• _YOUR OBJECTIVE_: Of the entries below, return only those lines from the line with "def State.setFdb (s" to the line with "def keyLocs (bits", exactly, both included.

━━━━━━━━━━

-- ==== Sys2Proof/Config.lean ====
section
/-! DEFINITION. What an implementation fixes and the values the spec leaves open. A constant without a body is a free
value: nothing can be proved of it, so a claim holds whatever it is. Values with a body are choices that a row of
notes/assumptions names. -/

namespace Sys2Proof.Config

/-- A fresh open value of 128 bits, drawn at position `k` of the model's counter `State.freeIdx` (a challenge, a chosen
delay, an outcome the spec leaves open). FREE VALUE, log entry 3. -/
opaque freeValue (k : Nat) : BitVec 128

/-- The role secrets that Ezpelon and the Maker fuse (02 R49), by role code 1 to 3. FREE VALUE, log entry 4. -/
opaque factorySecret (role : Nat) : BitVec 256

/-- Whether an ECDSA P-256 signature verifies (17 R402): key hash slot, signed bytes, signature bytes. The curve
arithmetic is a published standard the spec cites and does not restate. FREE VALUE, log entry 5. -/
opaque ecdsaVerify (key : List Byte) (msg : List Byte) (sig : List Byte) : Bool

/-- The fused 64-bit device identifier SYS_DEVID (17 R438). FREE VALUE, log entry 7. -/
opaque devId : BitVec 64

/-- The fused production screen SYS_ID.screen (17 R438): 0 for an HZ9240-A1, 1 for an HZ9240-A1S. FREE VALUE, log
entry 7. -/
opaque screen : BitVec 1

/-- One eighth of the installed LPDDR5X in bytes, within its bounds (14 R324, R342). FREE VALUE, log entry 8. -/
opaque memEighth : Nat

/-- 00 R3, 14 R342: 2 to 8 GiB are installed, and seven eighths of them are usable. -/
def memUsable : Nat := 7 * max (2 ^ 28) (min (2 ^ 30) memEighth)

/-- Whether a shaper's credit between two steps of 1/256 bit counts as the upper one (10 R233). FREE VALUE, log entry 55. -/
opaque creditUp (v : Int) : Bool

/-- The cells that the transmit FIFO of a port holds (09 R206). FREE VALUE, log entry 55. -/
opaque txFifo (port : Nat) : Nat

/-- Ezpelon's PCI vendor identifier (12 R295). FREE VALUE, log entry 59. -/
opaque vendorId : BitVec 16

/-- The contents of Carr's boot ROM (14 R324). FREE VALUE, log entry 8. -/
opaque bootRom (a : Nat) : BitVec 8

/-- The size of the xSPI NOR flash beyond the 128 MiB that the boot path requires (17 R398). FREE VALUE, log entry 9. -/
opaque flashExtra : Nat

/-- The four key hashes fused in MANUFACTURE (17 R402). FREE VALUE, log entry 9. -/
opaque keyHash (k : Nat) : BitVec 256

/-- Whether the revocation fuse of a key is blown (17 R402). FREE VALUE, log entry 9. -/
opaque keyRevoked (k : Nat) : Bool

end Sys2Proof.Config
end

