-- ==== Sys2Proof/Machine/Tables.lean ====
section
/-! DEFINITION. The exact-match tables (chapter 08): hashing and placement, host commands, learning, aging, parity.
`p` is the pipeline (0 A, 1 B); a slot is named by its location (R171). -/

namespace Sys2Proof.Machine

/-! ### State access -/

/-- The table engines of a pipeline. -/
def State.pp (s : State) (p : Nat) : PipeSt := Cells.get (fun _ => {}) s.pipe p

/-- The state with the engines of a pipeline set. -/
def State.setPp (s : State) (p : Nat) (x : PipeSt) : State := { s with pipe := Cells.set (fun _ => {}) s.pipe p x }

/-- The FDB entry at a location. -/
def State.fdbAt (s : State) (p loc : Nat) : Option FdbEnt := Cells.get (fun _ => none) s.fdb (p * 32768 + loc)

/-- The FDB with the slot at a location set; FDB_STAT follows. -/
def State.setFdb (s : State) (p loc : Nat) (e : Option FdbEnt) : State :=
  let n := fun (x : Option FdbEnt) (st : Bool) => match x with
    | some y => if y.fixed = st then 1 else 0
    | none => 0
  let old := s.fdbAt p loc
  let w := s.reg (FDB_STAT.a p)
  let s1 := { s with fdb := Cells.set (fun _ => none) s.fdb (p * 32768 + loc) e }
  s1.setReg (FDB_STAT.a p)
    (fldSet (fldSet w FDB_STAT.static_cnt (fldGet w FDB_STAT.static_cnt + n e true - n old true))
      FDB_STAT.learned_cnt (fldGet w FDB_STAT.learned_cnt + n e false - n old false))

/-- The flow entry at a location. -/
def State.flwAt (s : State) (p loc : Nat) : Option FlwEnt := Cells.get (fun _ => none) s.flw (p * 16384 + loc)

/-- The flow table with the slot at a location set. -/
def State.setFlw (s : State) (p loc : Nat) (e : Option FlwEnt) : State :=
  { s with flw := Cells.set (fun _ => none) s.flw (p * 16384 + loc) e }

/-! ### Hashing (R171, R172) -/

/-- The key bytes of an FDB key. -/
def fdbKey (mac vid : Nat) : List Byte := leBytes 4 (mac % 2 ^ 32) ++ leBytes 4 (vid * 65536 + mac / 2 ^ 32)

/-- The key bytes of a flow key. -/
def flwKey (kind w1 w2 w3 : Nat) : List Byte := leBytes 4 w1 ++ leBytes 4 w2 ++ leBytes 4 (w3 % 2 ^ 28 + kind * 2 ^ 28)

/-- The bucket of a key in half `h` of a table of 2^`bits` buckets per half. -/
def hashBucket (bits h : Nat) (key : List Byte) : Nat :=
  (if h = 0 then crc32 key else crc32c key).toNat % 2 ^ bits

/-- The slot location of half, bucket and slot. -/
def slotLoc (bits h b sl : Nat) : Nat := h * 2 ^ (bits + 2) + b * 4 + sl

/-- The four locations of a bucket. -/
def bucketLocs (bits h b : Nat) : List Nat := (List.range 4).map (slotLoc bits h b)

/-- The eight locations of a key, half 0 first (R173). -/
def keyLocs (bits : Nat) (key : List Byte) : List Nat :=
  bucketLocs bits 0 (hashBucket bits 0 key) ++ bucketLocs bits 1 (hashBucket bits 1 key)

/-- The four locations of the bucket in the other half where the occupant with `key`, now in half `h`, could stand. -/
def otherLocs (bits h : Nat) (key : List Byte) : List Nat :=
  bucketLocs bits (1 - h) (hashBucket bits (1 - h) key)

/-! ### Placement (R178) -/

/-- One move of a relocation path: from a location to a location. -/
abbrev Move := Nat × Nat

/-- R178: the lowest slot of the bucket `c` whose occupant has room in its other bucket and is not on the path. -/
def roomMove (bits : Nat) (keyAt : Nat → Option (List Byte)) (path : List Nat) (c : List Nat) : Option Move :=
  c.findSome? (fun l =>
    if path.contains l then none
    else match keyAt l with
      | none => none
      | some k => ((otherLocs bits (l / 2 ^ (bits + 2)) k).find? (fun a => (keyAt a).isNone)).map (fun a => (l, a)))

/-- R178: the search for a relocation path; `n` moves remain, `i` the step, `path` the moves so far (newest first). -/
def placeSearch (bits : Nat) (keyAt : Nat → Option (List Byte)) : Nat → Nat → List Move → List Nat → Option (List Move)
  | 0, _, _, _ => none
  | n + 1, i, path, c =>
    let on := path.map (·.1)
    match roomMove bits keyAt on c with
    | some m => some (m :: path)
    | none =>
      match rotFind 4 (i % 4) (fun k => !(on.contains (c.getD k 0))) with
      | none => none
      | some k =>
        let l := c.getD k 0
        match keyAt l with
        | none => none
        | some key =>
          let o := otherLocs bits (l / 2 ^ (bits + 2)) key
          placeSearch bits keyAt n (i + 1) ((l, slotLoc bits (1 - l / 2 ^ (bits + 2)) (o.getD 0 0 / 4 % 2 ^ bits) 0) :: path) o

/-- R178: where a key goes: the slot, and the relocation path from its last move to its first, whose targets are the slots
that the moves use. A forced victim's target is the slot that the next move vacates. -/
def place (bits : Nat) (keyAt : Nat → Option (List Byte)) (key : List Byte) : Option (Nat × List Move) :=
  match (keyLocs bits key).find? (fun l => (keyAt l).isNone) with
  | some l => some (l, [])
  | none =>
    let c := bucketLocs bits 0 (hashBucket bits 0 key)
    match placeSearch bits keyAt 16 0 [] c with
    | none => none
    | some path => some ((path.getLastD (0, 0)).1, path)

/-- The moves of a path with each forced victim sent to the slot that the move after it vacates (R179). -/
def pathMoves : Option Nat → List Move → List Move
  | _, [] => []
  | next, (l, a) :: r => (l, next.getD a) :: pathMoves (some l) r

/-! ### The FDB -/

/-- The key bytes of the occupant of a location. -/
def State.fdbKeyAt (s : State) (p : Nat) (loc : Nat) : Option (List Byte) :=
  (s.fdbAt p loc).map (fun e => fdbKey e.mac e.vid)

/-- R173: the location that holds a key. -/
def State.fdbFind (s : State) (p mac vid : Nat) : Option Nat :=
  (keyLocs 12 (fdbKey mac vid)).find? (fun l => match s.fdbAt p l with
    | some e => e.mac == mac && e.vid == vid
    | none => false)

/-- R178, R179: a new entry placed, with the relocations it takes. -/
def State.fdbPlace (s : State) (p : Nat) (e : FdbEnt) : Option State :=
  match place 12 (s.fdbKeyAt p) (fdbKey e.mac e.vid) with
  | none => none
  | some (l, path) =>
    let s1 := (pathMoves none path).foldl (fun u m => (u.setFdb p m.2 (u.fdbAt p m.1)).setFdb p m.1 none) s
    some (s1.setFdb p l (some e))

/-- R174: a dest field is in range with its unused bits 0. -/
def destOk (d : Nat) : Bool :=
  if d / 128 = 0 then decide (d % 128 < 28)
  else if d / 128 = 1 then decide (d % 128 < 8)
  else if d / 128 = 2 then true
  else decide (d / 128 = 3) && decide (d % 128 = 0)

/-- R174: DATA2 of FDB_RES. -/
def fdbWord2 (found : Bool) (e : FdbEnt) : Nat :=
  b2n found * 2 ^ 31 + b2n e.fixed * 2 ^ 30 + b2n e.hit * 2 ^ 29 + b2n e.stale * 2 ^ 28 + b2n e.frozen * 2 ^ 27 + e.dest

/-- R174: the four words of FDB_RES for a slot. -/
def fdbWords (found : Bool) (e : FdbEnt) (loc : Nat) : List Nat :=
  [e.mac % 2 ^ 32, e.vid * 65536 + e.mac / 2 ^ 32, fdbWord2 found e, loc]

/-- The base addresses of the table mailboxes of pipeline `p`. -/
def fdbCmd (p : Nat) : Nat := 0x803000 + 0x400000 * p
def fdbRes (p : Nat) : Nat := 0x803100 + 0x400000 * p
def fdbLnot (p : Nat) : Nat := 0x803180 + 0x400000 * p
def flwCmd (p : Nat) : Nat := 0x803200 + 0x400000 * p
def flwRes (p : Nat) : Nat := 0x803300 + 0x400000 * p

/-- R183: the oldest notification presents itself through FDB_LNOT. -/
def State.lnotShow (s : State) (p : Nat) : State :=
  match (s.pp p).notif with
  | [] => s
  | e :: _ =>
    if fldGet (s.reg (fdbLnot p + 4)) MBX_STAT.valid = 1 then s
    else (s.setWords (fdbLnot p) 0 e).setF (fdbLnot p + 4) MBX_STAT.valid 1

/-- R183: DATA3 of FDB_LNOT has been read, and its entry is released. -/
def State.lnotRead (s : State) (p : Nat) : State :=
  let x := s.pp p
  (s.setPp p { x with notif := x.notif.drop 1 }).lnotShow p

/-- R183: a notification of the given kind. -/
def State.notify (s : State) (p kind : Nat) (e : FdbEnt) (loc : Nat) : State :=
  if s.on (FDB_LEARN_CFG.a p) FDB_LEARN_CFG.notify_en then
    let x := s.pp p
    if x.notif.length < 256 then
      let w := [e.mac % 2 ^ 32, e.vid * 65536 + e.mac / 2 ^ 32, fdbWord2 (decide (kind < 3)) e,
        b2n x.notifLost * 2 ^ 31 + kind * 65536 + loc]
      (s.setPp p { x with notif := x.notif ++ [w], notifLost := false }).lnotShow p
    else s.setPp p { x with notifLost := true }
  else s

━━━━━━━━━━

• _RESULT_:
def State.setFdb (s : State) (p loc : Nat) (e : Option FdbEnt) : State :=
  let n := fun (x : Option FdbEnt) (st : Bool) => match x with
    | some y => if y.fixed = st then 1 else 0
    | none => 0
  let old := s.fdbAt p loc
  let w := s.reg (FDB_STAT.a p)
  let s1 := { s with fdb := Cells.set (fun _ => none) s.fdb (p * 32768 + loc) e }
  s1.setReg (FDB_STAT.a p)
    (fldSet (fldSet w FDB_STAT.static_cnt (fldGet w FDB_STAT.static_cnt + n e true - n old true))
      FDB_STAT.learned_cnt (fldGet w FDB_STAT.learned_cnt + n e false - n old false))

/-- The flow entry at a location. -/
def State.flwAt (s : State) (p loc : Nat) : Option FlwEnt := Cells.get (fun _ => none) s.flw (p * 16384 + loc)

/-- The flow table with the slot at a location set. -/
def State.setFlw (s : State) (p loc : Nat) (e : Option FlwEnt) : State :=
  { s with flw := Cells.set (fun _ => none) s.flw (p * 16384 + loc) e }

/-! ### Hashing (R171, R172) -/

/-- The key bytes of an FDB key. -/
def fdbKey (mac vid : Nat) : List Byte := leBytes 4 (mac % 2 ^ 32) ++ leBytes 4 (vid * 65536 + mac / 2 ^ 32)

/-- The key bytes of a flow key. -/
def flwKey (kind w1 w2 w3 : Nat) : List Byte := leBytes 4 w1 ++ leBytes 4 w2 ++ leBytes 4 (w3 % 2 ^ 28 + kind * 2 ^ 28)

/-- The bucket of a key in half `h` of a table of 2^`bits` buckets per half. -/
def hashBucket (bits h : Nat) (key : List Byte) : Nat :=
  (if h = 0 then crc32 key else crc32c key).toNat % 2 ^ bits

/-- The slot location of half, bucket and slot. -/
def slotLoc (bits h b sl : Nat) : Nat := h * 2 ^ (bits + 2) + b * 4 + sl

/-- The four locations of a bucket. -/
def bucketLocs (bits h b : Nat) : List Nat := (List.range 4).map (slotLoc bits h b)

/-- The eight locations of a key, half 0 first (R173). -/
def keyLocs (bits : Nat) (key : List Byte) : List Nat :=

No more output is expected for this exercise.